We can be sure about very little of Franz Beck’s life before Bordeaux. If we are to believe his student and first biographer Henry Blanchard, writing for the Revue et gazette musicale de Paris, his adventurous youth echoed that of Barry Lyndon’s Memoirs and Casanova. In about 1750, Beck is thought to have hurriedly left the Palatinate (he was 16) to travel to Italy. Having become the favourite of the Elector, he had been the subject of jealousy and malice. He was the victim of a conspiracy designed to make him leave Mannheim, and which took the form of a duel. From the first blow delivered by Beck, his partner used theatrical blood to feign his death. Convinced he had killed his opponent, a practice strictly prohibited by the Prince, Beck hastened to leave the Palatinate and take refuge in Italy, where he probably studied with Baldassare Galuppi. In Venice, Franz Beck was hired as a private music teacher for a secretary to the doge. He took off with his daughter to flee with her to France, through Italy to Naples where they boarded a ship to Marseilles.

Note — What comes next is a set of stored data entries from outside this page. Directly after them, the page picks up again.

theorem stickyLoc_key_ne_sets (a b : Nat) : (stickyLoc a).key ≠ (E.fault_sets.n b).key := by
  have hplace : (0xA400 + a / 64) * 256 + 1 ≠ (0xA000 + b) * 256 + 3 := by omega
  exact catKey_ne hplace (by decide) (by decide) (by decide) (by decide)

theorem setsLoc_key_ne {a b : Nat} (h : a ≠ b) : (E.fault_sets.n a).key ≠ (E.fault_sets.n b).key := by
  have hplace : (0xA000 + a) * 256 + 3 ≠ (0xA000 + b) * 256 + 3 := by omega
  exact catKey_ne hplace (by decide) (by decide) (by decide) (by decide)

theorem stickyLoc_not_reaction (src : Nat) : (stickyLoc src).key ∉ reactionKeys := by
  have hlost : (0xA400 + src / 64) * 256 + 1 ≠ (0xA800 + 0) * 256 + 0x14 := by omega
  have hlast : (0xA400 + src / 64) * 256 + 1 ≠ (0xA800 + 0) * 256 + 0x05 := by omega
  have htraps : (0xA400 + src / 64) * 256 + 1 ≠ (0xA800 + 0) * 256 + 0x10 := by omega
  simp only [reactionKeys, List.mem_cons, List.not_mem_nil, or_false, not_or]
  exact ⟨catKey_ne hlost (by decide) (by decide) (by decide) (by decide),
    catKey_ne hlast (by decide) (by decide) (by decide) (by decide),
    catKey_ne htraps (by decide) (by decide) (by decide) (by decide)⟩

theorem setsLoc_not_reaction (src : Nat) : (E.fault_sets.n src).key ∉ reactionKeys := by
  have hlost : (0xA000 + src) * 256 + 3 ≠ (0xA800 + 0) * 256 + 0x14 := by omega
  have hlast : (0xA000 + src) * 256 + 3 ≠ (0xA800 + 0) * 256 + 0x05 := by omega
  have htraps : (0xA000 + src) * 256 + 3 ≠ (0xA800 + 0) * 256 + 0x10 := by omega
  simp only [reactionKeys, List.mem_cons, List.not_mem_nil, or_false, not_or]
  exact ⟨catKey_ne hlost (by decide) (by decide) (by decide) (by decide),
    catKey_ne hlast (by decide) (by decide) (by decide) (by decide),
    catKey_ne htraps (by decide) (by decide) (by decide) (by decide)⟩

/-- The state with a source's sticky bit set, and the raise noted for a clear on the same cycle where the bit was set before. -/
def State.stuck (s : State) (src : Nat) (already : List Nat) : State :=
  { s.stick (stickyLoc src) (src % 64) with cyc := { (s.stick (stickyLoc src) (src % 64)).cyc with again := already ++ s.cyc.again } }

theorem sortBy_dedup_one (src : Nat) : sortBy (fun a b => decide (a < b)) (dedup [src]) = [src] := rfl

theorem raiseSet_one_set {s : State} {src : Nat} (h : s.srcSet src = true) : s.raiseSet [src] = (s.stuck src [src], false) := by
  have halready : [src].filter (fun x => s.srcSet x) = [src] := by simp [h]
  have hsettings : [src].filter (fun x => !s.srcSet x) = [] := by simp [h]
  unfold State.raiseSet
  dsimp only
  rw [sortBy_dedup_one, halready, hsettings]
  exact if_pos rfl

theorem raiseSet_one_clear {s : State} {src : Nat} (h : s.srcSet src = false) :
    s.raiseSet [src] = ((s.stuck src []).inc (E.fault_sets.n src) 1).react [src] := by
  have halready : [src].filter (fun x => s.srcSet x) = [] := by simp [h]
  have hsettings : [src].filter (fun x => !s.srcSet x) = [src] := by simp [h]
  unfold State.raiseSet
  dsimp only
  rw [sortBy_dedup_one, halready, hsettings]
  exact if_neg (List.cons_ne_nil _ _)

theorem stuck_get_ne (s : State) {src : Nat} {l : Loc} (already : List Nat) (h : l.key ≠ (stickyLoc src).key) :
    (s.stuck src already).get l = s.get l := s.get_stick_ne _ _ _ h

/-- A source's bit is set, and no other is cleared. -/
theorem stuck_srcSet (s : State) (src x : Nat) (already : List Nat) :
    (s.stuck src already).srcSet x = (s.srcSet x || decide (src = x)) := by
  by_cases hword : x / 64 = src / 64
  · have hget : (s.stuck src already).get (stickyLoc x) = setBitAt (s.get (stickyLoc x)) (src % 64) := by
      have hplace : stickyLoc x = stickyLoc src := by rw [stickyLoc, hword, stickyLoc]
      rw [hplace]
      exact s.get_stick_self _ _
    have hbit : (src % 64 = x % 64) = (src = x) := by
      refine propext ⟨fun hb => ?_, fun h => by rw [h]⟩
      omega
    show bitAt ((s.stuck src already).get (stickyLoc x)) (x % 64) = _
    rw [hget, bitAt_setBitAt]
    simp only [hbit]
    rfl
  · have hne : src ≠ x := fun h => hword (by rw [h])
    show bitAt ((s.stuck src already).get (stickyLoc x)) (x % 64) = _
    rw [stuck_get_ne _ _ (stickyLoc_key_ne hword), decide_eq_false hne, Bool.or_false]
    rfl

/-- A source is set after it is raised, and sources that were set stay so. -/
theorem raiseSet_one_srcSet {s : State} {src x : Nat} (h : s.srcSet x = true ∨ src = x) : (s.raiseSet [src]).1.srcSet x = true := by
  have hstuck : ∀ already, (s.stuck src already).srcSet x = true := fun already => by
    rw [stuck_srcSet, Bool.or_eq_true, decide_eq_true_iff]
    exact h
  cases hsrc : s.srcSet src with
  | true =>
    rw [raiseSet_one_set hsrc]
    exact hstuck _
  | false =>
    have hkept : (((s.stuck src []).inc (E.fault_sets.n src) 1).react [src]).1.get (stickyLoc x) =
        (s.stuck src []).get (stickyLoc x) :=
      (react_sameButReactions _ _ _ (stickyLoc_not_reaction x)).trans (State.get_inc_ne _ _ _ _ (stickyLoc_key_ne_sets x src))
    rw [raiseSet_one_clear hsrc]
    show bitAt ((((s.stuck src []).inc (E.fault_sets.n src) 1).react [src]).1.get (stickyLoc x)) (x % 64) = true
    rw [hkept]
    exact hstuck []

/-- A raise of another source, or of one that is set, counts no setting of source x. -/
theorem raiseSet_one_sets_kept {s : State} {src x : Nat} (h : s.srcSet src = true ∨ x ≠ src) :
    (s.raiseSet [src]).1.get (E.fault_sets.n x) = s.get (E.fault_sets.n x) := by
  have hstuck : ∀ already, (s.stuck src already).get (E.fault_sets.n x) = s.get (E.fault_sets.n x) :=
    fun already => stuck_get_ne s already (stickyLoc_key_ne_sets src x).symm
  cases hsrc : s.srcSet src with
  | true =>
    rw [raiseSet_one_set hsrc]
    exact hstuck _
  | false =>
    have hother : x ≠ src := h.resolve_left (by simp [hsrc])
    rw [raiseSet_one_clear hsrc, react_sameButReactions _ _ _ (setsLoc_not_reaction x),
      State.get_inc_ne _ _ _ _ (setsLoc_key_ne hother), hstuck]

/-- A setting counts once. -/
theorem raiseSet_one_sets_counts {s : State} {src : Nat} (h : s.srcSet src = false) (hroom : s.get (E.fault_sets.n src) < 2 ^ 64) :
    (s.raiseSet [src]).1.get (E.fault_sets.n src) = (s.get (E.fault_sets.n src) + 1) % 2 ^ 64 := by
  have hstuck := stuck_get_ne s [] (stickyLoc_key_ne_sets src src).symm
  rw [raiseSet_one_clear h, react_sameButReactions _ _ _ (setsLoc_not_reaction src),
    State.get_inc_self _ _ _ (by rw [hstuck]; exact hroom), hstuck]

/-- A raise is the raise of its source, and of source 643 where a notification was lost (R511). -/
theorem raise_cases (s : State) (src : Nat) :
    s.raise src = (s.raiseSet [src]).1 ∨ s.raise src = ((s.raiseSet [src]).1.raiseSet [643]).1 := by
  unfold State.raise State.raiseAll
  dsimp only
  split
  · exact .inr rfl
  · exact .inl rfl

theorem raise_srcSet (s : State) (src : Nat) : (s.raise src).srcSet src = true := by
  have hset : (s.raiseSet [src]).1.srcSet src = true := raiseSet_one_srcSet (.inr rfl)
  rcases raise_cases s src with h | h
  · rw [h, hset]
  · rw [h, raiseSet_one_srcSet (.inl hset)]

theorem raise_sets_counts {s : State} {src : Nat} (h : s.srcSet src = false) (hroom : s.get (E.fault_sets.n src) < 2 ^ 64) :
    (s.raise src).get (E.fault_sets.n src) = (s.get (E.fault_sets.n src) + 1) % 2 ^ 64 := by
  have hcounts := raiseSet_one_sets_counts h hroom
  rcases raise_cases s src with hr | hr
  · rw [hr, hcounts]
  · have hlost : (s.raiseSet [src]).1.srcSet 643 = true ∨ src ≠ 643 := by
      by_cases h643 : src = 643
      · exact .inl (raiseSet_one_srcSet (.inr h643))
      · exact .inr h643
    rw [hr, raiseSet_one_sets_kept hlost, hcounts]

/-- The raise of a source that is set only notes it. -/
theorem raise_set {s : State} {src : Nat} (h : s.srcSet src = true) : s.raise src = s.stuck src [src] := by
  rw [State.raise, State.raiseAll, raiseSet_one_set h]
  rfl

/-- Settles O18: a raise sets its source's bit (`raise_srcSet`), a setting counts once (`raise_sets_counts`), and the raise of a set
source only notes it (`raise_set`). -/
theorem sourceSetsOnce : Obligations.SourceSetsOnce := by
  intro s src _
  refine ⟨raise_srcSet s src, raise_sets_counts, fun hset => ?_⟩
  rw [raise_set hset]
  exact ⟨fun x => stuck_get_ne s _ (stickyLoc_key_ne_sets src x).symm, rfl, rfl, rfl, rfl⟩

/-! ### Faults and reactions (R506 to R513) -/

theorem requestEntry_fault_pin_rearm : RequestEntry E.fault_pin_rearm := by constructor <;> decide

theorem requestEntry_fault_inject : RequestEntry E.fault_inject := by constructor <;> decide

/-- The rule of `fault.pin_rearm`, by evaluating which chapter's rules name the entry; that of `fault.inject` likewise. -/
theorem writeHook_fault_pin_rearm (s : State) (w : Who) (n k i v : Nat) :
    writeHook s w E.fault_pin_rearm n k i v = some (onOne v s (faultPinRearm s v)) := rfl

theorem writeHook_fault_inject (s : State) (w : Who) (n k i v : Nat) :
    writeHook s w E.fault_inject n k i v = some (faultInject s v) := rfl

/-- The chip reset that a reaction asked for is due. -/
theorem chipResetReaction_due {s : State} {src t : Nat} (hpending : s.flt.pendingReset = some (src, t)) (hdue : t ≤ s.ft) :
    chipResetReaction s = ({ (s.set E.fault_last_reset_cause.s src).inc E.fault_chip_resets.s 1 with
      flt := { s.flt with pendingReset := none } } : State).later (.chipReset 2) := by
  have hflt : ((s.set E.fault_last_reset_cause.s src).inc E.fault_chip_resets.s 1).flt = s.flt := by
    rw [State.inc_eq]
    rfl
  unfold chipResetReaction
  rw [hpending]
  dsimp only
  rw [if_pos hdue, hflt]

/-- The pin held low from outside, while the FN7 samples it and does not drive it, raises source 641. -/
theorem faultNExternal_low {s : State} (hfree : s.flt.drive = false) (hsampled : s.get E.fault_pin_sampling.s = 1) :
    faultNExternal s true =
      ({ s with flt := { s.flt with extLow := true, lowSince := some (s.flt.lowSince.getD (s.ft - 1000)) } } : State).raise 641 := by
  have hsince : (match s.flt.lowSince with | some t => some t | none => some (s.ft - 1000)) =
      some (s.flt.lowSince.getD (s.ft - 1000)) := by
    cases s.flt.lowSince <;> rfl
  rw [← hsince]
  unfold faultNExternal
  dsimp only
  rw [hfree]
  exact if_pos hsampled

theorem faultNExternal_high (s : State) :
    faultNExternal s false = ({ s with flt := { s.flt with extLow := false } } : State).pinTrack := rfl

/-- A pin that has been low and sampled for 10 ms is sampled no more, and raises source 640. -/
theorem faultNStuck_late {s : State} {t : Nat} (hlow : s.flt.lowSince = some t) (hsampled : s.get E.fault_pin_sampling.s = 1)
    (hline : s.lineLow = true) (hlate : max t s.flt.samplingSince + 10000000 ≤ s.ft) :
    faultNStuck s = (s.set E.fault_pin_sampling.s 0).raise 640 := by
  unfold faultNStuck
  rw [hlow]
  exact if_pos ⟨hsampled, hline, hlate⟩

theorem faultPinRearm_high {s : State} (hline : s.lineLow = false) : faultPinRearm s 1 =
    (0, { s.set E.fault_pin_sampling.s 1 with flt := { s.flt with samplingSince := s.ft } }) := by
  rw [faultPinRearm, if_neg one_ne_zero, hline]
  rfl

theorem faultInject_known {s : State} {v : Nat} (hknown : sourceKnown v = true) :
    faultInject s v = (0, { s with flt := { s.flt with injected := s.flt.injected ++ [v] } }) := if_pos hknown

For several years, Beck worked as a conductor in Marseille. At least this is what it says in the frontispiece of his Symphonies Op. 3 published in Paris in 1762. It is believed that he stayed in Paris and Brussels. We know that he ended his journey as a wandering musician in Bordeaux, but we do not know the exact date at which he arrived. In 1762, when he published his symphonies, it was under the title of First Violin of the Concert of Marseille. In 1798, an administrative report indicated that he had been faithful to the city for “thirty-two years.” Which meant he must have arrived between 1762 and 1765.

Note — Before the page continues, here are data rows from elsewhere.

-- ==== Sys2Proof/Machine/Table.lean ====
section
/-! DEFINITION. Sparse plain-data tables and byte memory, each in one canonical form: keys strictly
rising, and in a memory no byte that an unlisted address reads as. -/

namespace Sys2Proof.Machine

/-- A table by number: entries in strictly rising order of key. -/
abbrev Tbl (α : Type) := List (Nat × α)

/-- The entry of key `k`. -/
def tblGet? {α : Type} : Tbl α → Nat → Option α
  | [], _ => none
  | (k', v) :: t, k => if k' = k then some v else tblGet? t k

/-- The entry of key `k`, or `d` where the table lists none. -/
def tblGet {α : Type} (d : α) (t : Tbl α) (k : Nat) : α := (tblGet? t k).getD d

/-- The table with the entry of key `k` set. -/
def tblSet {α : Type} (k : Nat) (v : α) : Tbl α → Tbl α
  | [] => [(k, v)]
  | (k', v') :: t =>
    if k < k' then (k, v) :: (k', v') :: t
    else if k = k' then (k, v) :: t
    else (k', v') :: tblSet k v t

/-- The table without the entry of key `k`. -/
def tblDel {α : Type} (k : Nat) (t : Tbl α) : Tbl α := t.filter (fun e => e.1 ≠ k)

/-- The entry of key `k` replaced by its image. -/
def tblMod {α : Type} (d : α) (k : Nat) (f : α → α) (t : Tbl α) : Tbl α := tblSet k (f (tblGet d t k)) t

/-- Keys rise strictly. -/
def tblWf {α : Type} : Tbl α → Bool
  | [] => true
  | [_] => true
  | a :: b :: t => decide (a.1 < b.1) && tblWf (b :: t)

/-- Byte memory: (address, byte) pairs, addresses strictly rising, no byte equal to what an unlisted
address reads as, which is 0 (R217 for HBM-home extents; log 4). -/
abbrev Mem := List Host.Cell

/-- The byte at an address. -/
def memGet (m : Mem) (a : Nat) : Byte := tblGet 0#8 m a

/-- The memory with one byte written; writing 0 removes the entry. -/
def memSet (a : Nat) (v : Byte) (m : Mem) : Mem := if v = 0#8 then tblDel a m else tblSet a v m

/-- The canonical form of a memory. -/
def memWf (m : Mem) : Bool := tblWf m && m.all (fun c => decide (c.2 ≠ 0#8))

/-- `n` bytes from an address. -/
def memRead (m : Mem) : Nat → Nat → List Byte
  | _, 0 => []
  | a, n + 1 => memGet m a :: memRead m (a + 1) n

/-- Bytes written from an address up. -/
def memWrite (m : Mem) : Nat → List Byte → Mem
  | _, [] => m
  | a, b :: bs => memWrite (memSet a b m) (a + 1) bs

/-- Bytes written under a byte-enable mask (bit i enables byte i). -/
def memWriteMask (m : Mem) (mask : Nat) : Nat → Nat → List Byte → Mem
  | _, _, [] => m
  | a, i, b :: bs => memWriteMask (if bit mask i then memSet (a + i) b m else m) mask a (i + 1) bs

/-- The memory without the bytes of [a, a + n), which then read 0. -/
def memClear (a n : Nat) (m : Mem) : Mem := m.filter (fun c => decide (c.1 < a) || decide (a + n ≤ c.1))

/-- The cells of [a, a + n). -/
def memPart (a n : Nat) (m : Mem) : Mem := m.filter (fun c => decide (a ≤ c.1) && decide (c.1 < a + n))

/-- `src`'s bytes of [a, a + n) copied over `dst`'s. -/
def memCopyRange (a n : Nat) (src dst : Mem) : Mem :=
  (memPart a n src).foldl (fun m c => memSet c.1 c.2 m) (memClear a n dst)

/-- Little-endian number of `n` bytes at an address (R3). -/
def memLe (m : Mem) (a n : Nat) : Nat := leNat (memRead m a n)

/-- A set of numbers in strictly rising order. -/
abbrev NatSet := List Nat

/-- The set with a number added. -/
def setIns (k : Nat) : NatSet → NatSet
  | [] => [k]
  | h :: t => if k < h then k :: h :: t else if k = h then h :: t else h :: setIns k t

/-- The set without a number. -/
def setDel (k : Nat) (l : NatSet) : NatSet := l.filter (fun x => x ≠ k)

/-- Membership. -/
def setHas (l : NatSet) (k : Nat) : Bool := l.elem k

end Sys2Proof.Machine
end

Shortly after his arrival, he was appointed music master at the opera. In 1774, he became an organist at the church of Saint-Seurin, where his ability to improvise fugues stunned the inhabitants of Bordeaux. He assumed a sufficiently prominent place to become, in 1780, the first conductor of the newly built Grand Théâtre, which he inaugurated with incidental music and choruses of his own composition for Racine’s Athalie.

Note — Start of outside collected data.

-- ==== Sys2Proof/Machine/State.lean ====
section
/-! DEFINITION. The state of the package as plain data, and the state after reset. -/

namespace Sys2Proof.Machine

/-- The LX-3200. A default value is the value after reset: the package after a wake from off whose bring-up
met no fault (log 1). -/
structure State where
  /-- The commands that wait, first in first out. -/
  pending : List Instr := []
  /-- How many free values have been drawn (log 3). -/
  freeCtr : Nat := 0
  /-- What has been sent outside, newest last (log 5). -/
  out : List Out := []
  /-- The latest read return on the fabric (R246, R247; log 5). -/
  ret : Option ReadRet := none
  quartz : Quartz := {}
  /-- Present contents by UMR address (R18). -/
  mem : Mem := []
  /-- Flash-space contents of each extent as of its last switch (R216, R217; log 4). -/
  flash : Mem := []
  /-- Poisoned 64 B lines, by UMR address / 64 (R196). -/
  poison : NatSet := []
  /-- Poisoned lines of flash spaces, by UMR address / 64 (R196, R228). -/
  flashPoison : NatSet := []
  /-- Erroneous stored bits of lines in HBM, by UMR address / 64 (R194; log 52). -/
  lineErr : Tbl Nat := []
  /-- Extents; one not listed is as R21, R191 and R216 leave it after a wake from off. -/
  exts : Tbl Ext := []
  /-- Free frames of the shared pool of each compute die (R190, R237). -/
  freeFrames : List NatSet := [[], [], [], []]
  /-- Promotions that wait for a frame, oldest first (R239). -/
  tierWait : List TierReq := []
  /-- HBM buckets by stack × 16 + partition (R198). -/
  hbmBuckets : Tbl Bucket := []
  /-- Corrected errors of an HBM row since the last power-on, by `rowKey` (R195; log 29). -/
  hbmRows : Tbl Nat := []
  /-- HBM channels that stopped, by stack × 64 + channel (R197). -/
  deadCh : NatSet := []
  wrc : Wrc := {}
  /-- Flash read buckets by stack × 16 + partition (R219). -/
  flBuckets : Tbl Bucket := []
  /-- Flash stacks F0 to F3 (R223). -/
  flStacks : Tbl Stack := []
  /-- The instant of the latest sector-path reads, and their sectors, extent × 512 + sector (R218; log 60). -/
  sectors : Nat × NatSet := (0, [])
  windows : List Window := []
  tenders : Tbl Tender := []
  /-- Directory and cache contents by line, UMR address / 64 (R262). -/
  dir : Tbl Line := []
  /-- Homes 0 to 17 (R484). -/
  homes : Tbl Home := []
  /-- Requests that wait at their requester: a release for earlier writes (R251), and what follows it to its line (R256). -/
  reqWait : List WaitReq := []
  harts : Tbl Hart := []
  /-- Range-flush engines of PD0 and PD1 (R287). -/
  rfs : Tbl RangeFlush := []
  /-- Coupling directions by link × 2 + direction (R299). -/
  links : Tbl LinkDir := []
  /-- Package feature level: 0x1F is FL-B, 0x07 FL-A (R314; log 12). -/
  level : Nat := 0x1F
  /-- Revisions of the dies in the order of item 0x0232 (Table 11-7; log 12). -/
  revs : List Nat := [16, 16, 16, 16, 16, 16, 16, 16, 16, 16, 16, 16]
  /-- The degraded condition (R182). -/
  degraded : Bool := false
  ports : Tbl Port := []
  lasers : Tbl Laser := []
  route : Option Route := none
  remote : Remote := {}
  /-- Collective actions in progress, by reduction engine (R337). -/
  colls : Tbl Coll := []
  /-- Collective packets that came before their action or round, by engine (R337). -/
  collEarly : Tbl (List CollPacket) := []
  /-- Tile and exchange SRAM by physical tile × 0x20_0000 + address (R121). -/
  tileMem : Mem := []
  /-- Erroneous bits of a stored 128-bit word of tile or exchange SRAM, by byte address of `tileMem` / 16 (R134; log 52). -/
  tileErr : Tbl Nat := []
  /-- Fuse repairs of tile memories, and the repairs in force (R140; log 52). -/
  fuses : List Repair := []
  repairs : List Repair := []
  /-- Physical tiles 0 to 575. -/
  tiles : Tbl Tile := []
  /-- Cubes by physical tile × 16 + cube. -/
  cubes : Tbl Cube := []
  /-- Fused spare positions (R89; log 1). -/
  spares : NatSet := [136, 137, 138, 139, 140, 141, 142, 143, 280, 281, 282, 283, 284, 285, 286, 287,
    424, 425, 426, 427, 428, 429, 430, 431, 568, 569, 570, 571, 572, 573, 574, 575]
  /-- Where a logical tile stands, when that is not its position by R90: `none` is unbacked (R92). -/
  map : Tbl (Option Nat) := []
  parts : Tbl Part := []
  /-- The last job of partitions that a package reset ended (R187). -/
  lastJobs : Tbl Job := []
  /-- Sequencers by stream (R156). -/
  seqs : Tbl Seq := []
  queues : Tbl QCtx := []
  regions : Tbl Region := []
  dbl : Dbl := {}
  pcie : Pcie := {}
  /-- The queue each Dray served last (R355). -/
  drayLast : Tbl Nat := []
  /-- Commands of a Dray that wait for remote data, by Dray (R335, R357). -/
  drayWait : Tbl DrayWait := []
  /-- The hub die whose Caboose is active (R375). -/
  active : Option Nat := some 0
  /-- HD1's Caboose took over (R375). -/
  standby : Bool := false
  chans : Tbl Chan := []
  /-- The event log, oldest first (R395). -/
  events : List EventRec := []
  /-- Telemetry counters by item × 65536 + index (Table 14-7). -/
  ctr : Tbl Nat := []
  lc : LifeCycle := {}
  vaults : Tbl Vault := []
  rcpt : Receipts := {}
  power : Power := {}
  thermal : Thermal := {}
  bu : BringUp := {}
  pins : Pins := {}
  record : PRecord := {}
  mgmt : Tbl Mgmt := []
  /-- The instruction in the TAP's instruction register (R401; log 15). -/
  tap : Nat := 1
  deriving DecidableEq, Repr

/-- Why the block stops. -/
inductive Fault where
  /-- A command's operand names no unit of Table 00-3 or carries a value its field cannot hold, so it is no command
  of the package (R2). Raised by every command that takes such an operand. Safe: nothing is claimed of it. -/
  | noSuchUnit
  deriving DecidableEq, Repr

/-- Why the model has no meaning to give. -/
inductive Refusal where
  /-- The command has no meaning in the model yet. Raised by an arm of `exec` alone. Safe. -/
  | notModelled (mnemonic : String)
  deriving DecidableEq, Repr

/-- The package right after a wake from off that met no fault (log 1): every field at its default. -/
def State.reset : State := {}

/-- The outcome of a command. -/
abbrev Out1 := Host.Outcome State Fault Refusal

end Sys2Proof.Machine
end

Twenty-eight of his symphonies were published in Paris between 1758 and 1766. We do not know either where or when most of them (Op. 1 to 4) were composed, but they kept being rediscovered. Today they are still performed, with an almost brutal energy in Germany, or sentimentally in New Zealand. In Bordeaux, he played his symphonies rarely, preferring to take a backseat, especially in the latter part of his career, to humbly reveal to the inhabitants of Bordeaux the full wealth of those of his exact contemporary, Joseph Haydn.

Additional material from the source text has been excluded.